Omni-Path HPC Interconnect Reemerges as Intel Spin-out with $20M Investment Round from Intel Capital, Others

Print Friendly, PDF & Email

Left for dead last year, Intel’s Omni-Path Architecture (OPA) high performance fabric may come back to life with a Series A $20 million venture round involving Intel Capital, Downing Ventures and Chestnut Street Ventures that places OPA interconnect technology under the auspices of a spin-out start-up called Cornelis Networks.

OPA was a much-promoted Intel effort begun eight years ago and led by some of that company’s top technology talent (including Alan Gara, former Intel fellow and chief architect of exascale systems) that was to have been a centerpiece of the company’s also much-promoted Scalable Systems Framework. But after four years of OPA on the market, Intel in the summer of 2019 said it would discontinue support, a surprising move, given Intel’s heavy promotion and investment in the technology, though possibly not shocking, given OPA’s apparent struggles to find market traction.

Intel launched Omni-Path in late 2015, and its subsequent market reception came in a time of turbulence in the networking and interface arena, happening as it did during Nvidia’s acquisition of Mellanox, the emergence of the Gen-Z, CXL and OpenCAPI consortia and Cray’s development of the Shasta supercomputing architecture. OPA’s origins at Intel go back to the company’s 2012 $140 million acquisition of Cray’s Aries interconnect IP, along with the 74-person Aries development team (for more information go to this Radio Free HPC podcast from August 2019).

Now Cornelis Networks has been formed and funded in hopes of realizing a return on the considerable investment in OPA technology, targeting organizations in 100-200Gbps HPC, AI and HPDA environments.
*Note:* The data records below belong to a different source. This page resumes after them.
-- ==== Sys2Proof/Machine/RegFile.lean ====
section
/-!
DEFINITION. Reading the register map: which descriptor an offset has, the reset word of a register, the word that a
write leaves, and the values that R517 lets be written.
-/
namespace Sys2Proof.Machine

/-- Path B's registers lie 0x0040_0000 above Path A's and have Path A's descriptors (R107, R453). -/
def baseOff (off : Nat) : Nat := if 0x00800000 ≤ off ∧ off < 0x00C00000 then off - 0x00400000 else off

/-- The descriptor of the chunk list that covers `off`. -/
def findDesc (off : Nat) : List RegDesc → Option RegDesc
  | [] => none
  | d :: ds => if d.off ≤ off ∧ off < d.off + 4 * d.count then some d else findDesc off ds

/-- The first descriptor among the chunks that covers `off`. -/
def findChunk (off : Nat) : List (List RegDesc) → Option RegDesc
  | [] => none
  | c :: cs => match findDesc off c with
    | some d => some d
    | none => findChunk off cs

/-- The register at a BAR0 offset, if the map has one there. -/
def regDesc (off : Nat) : Option RegDesc := findChunk (baseOff off) regChunks

/-- The mask of the fields whose access type satisfies `p`. -/
def accMask (p : Access → Bool) (d : RegDesc) : Word :=
  d.fields.foldl (fun m f => if p f.acc then m ||| fieldMask f.hi f.lo else m) 0

/-- Fields that hold what is written. -/
def storedMask (d : RegDesc) : Word := accMask (fun a => a == .rw || a == .rwl) d

/-- Fields of class M (R9). -/
def milestoneMask (d : RegDesc) : Word :=
  d.fields.foldl (fun m f => if f.cls == .m then m ||| fieldMask f.hi f.lo else m) 0

/-- Fields of class I (R9). -/
def idleMask (d : RegDesc) : Word :=
  d.fields.foldl (fun m f => if f.cls == .i then m ||| fieldMask f.hi f.lo else m) 0

/-- Fields that the image can lock (R57). -/
def lockMask (d : RegDesc) : Word := accMask (fun a => a == .rwl) d

/-- The word of a register's reset values (the tables' Reset column). -/
def descReset (d : RegDesc) : Word :=
  d.fields.foldl (fun w f => if f.acc == .rw || f.acc == .rwl then setField w f.hi f.lo f.reset else w) 0

/-- Registers with several items keep each item's word under a key of its own. -/
def regKey (off idx : Nat) : Nat := off + idx * 0x4000000

/-- The reset scopes of the lock domains (R460). -/
def scopeReset (n : Nat) : Word :=
  match n with
  | 0 => 0x8 | 1 => 0x10 | 2 => 0x60 | 3 => 0x300 | 4 => 0xC00 | 5 => 0x2000 | 6 => 0x6 | _ => 0x79000

/-- The reset word of a register item. Where the reset value depends on the item, the tables say so: the second tap of
`TAP0` (R107), tap 15 of the pre-compensation filters (R156), tap 0 of a chain's filter and the sources of the optical
loops (R445), the window of Path B (R175), the lock scopes (R460), masked MSI-X vectors (PRESUMED, PCIe). -/
def regReset (key : Nat) : Word :=
  let off := key % 0x4000000
  let idx := key / 0x4000000
  let b := baseOff off
  if b = Reg.PA_CNV_DAC_TAP0 then 0x01000000
  else if b = Reg.PA_TXD_PCF then (if idx % 32 = 15 then 1024 else 0)
  else if b = Reg.PA_TRK_RAIL_SEL then (if off = b then 0x1100 else 0x2100)
  else if b = Reg.MON_FIR_COEF then (if idx % 64 = 0 then 0x20000 else 0)
  else if b = Reg.MON_LOOP_CTRL then
    (if idx % 8 = 6 then BitVec.ofNat 32 (0x400 + idx / 8) else BitVec.ofNat 32 (0x400 + 8 * (idx / 8)))
  else if Reg.CTL_LOCK_SCOPE0 ≤ b ∧ b < Reg.CTL_LOCK_SCOPE0 + 32 then scopeReset ((b - Reg.CTL_LOCK_SCOPE0) / 4)
  else if Reg.MSIX_TABLE ≤ b ∧ b < Reg.MSIX_TABLE + 1024 then (if b % 16 = 12 then 1 else 0)
  else match regDesc off with
    | some d => descReset d
    | none => 0

/-- Whether `v` is a value that the field accepts (R517). -/
def rangeOk (ok : List Range) (v : Nat) : Bool :=
  ok.isEmpty || ok.any fun r => decide (r.lo ≤ v ∧ v ≤ r.hi ∧ (v - r.lo) % r.step = 0)

/-- Whether every field of the register accepts its part of the word. A command field that is 0 commands nothing and
is not judged. -/
def valuesOk (d : RegDesc) (w : Word) : Bool :=
  d.fields.all fun f =>
    let v := fieldOf w f.hi f.lo
    f.acc == .w1c || (f.acc == .wo && f.ok.isEmpty) || rangeOk f.ok v

/-- The word that the stored fields hold after `val` is written over `old`. -/
def mergeWrite (mask old val : Word) : Word := (old &&& ~~~mask) ||| (val &&& mask)

end Sys2Proof.Machine
end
Founded by former Intel interconnect veterans Philip A. Murphy Jr. (CEO), Vladimir K. Tamarkin and Gunnar K. Gunnarsson, Cornelis hopes to build on OPA’s 500 end-user site installed base, according to the start-up.

Omni-Path customers include Lawrence Livermore National Laboratory, part of US Department of Energy’s National Nuclear Security Administration (NNSA).  Bronis de Supinski, CTO of Livermore Computing, commented “Livermore has deployed multiple generations of HPC platforms based on the scalability and overall cost-performance of the company’s offerings.  We look forward to working with Cornelis as they continue to build on their strong foundation of successful HPC solutions.”

“What Cornelis Networks offers with their current and next generation products will create significant step changes in supercomputing as well as accelerate proliferation of AI and associated technologies,” said Warren Rogers, partner and head of ventures at Downing Ventures. “We see significant opportunities for Cornelis to not only play a meaningful role in supercomputing, but to also play a central role in the growth of AI into the cloud.”

“Intel believes Cornelis Networks will fill the current gap and expand the ecosystem of high-performance fabric solutions, offering an option to customers building clusters for HPC and AI-based on Intel Xeon processors,” said Trish Damkroger, vice president and general manager of Intel’s High Performance Computing organization. “Cornelis Networks will be an important ecosystem partner for Intel, as well as an Intel Capital portfolio company. We are pleased to have played an instrumental role in establishing an independent company that will expand the choice of scale-out interconnects for our customers.”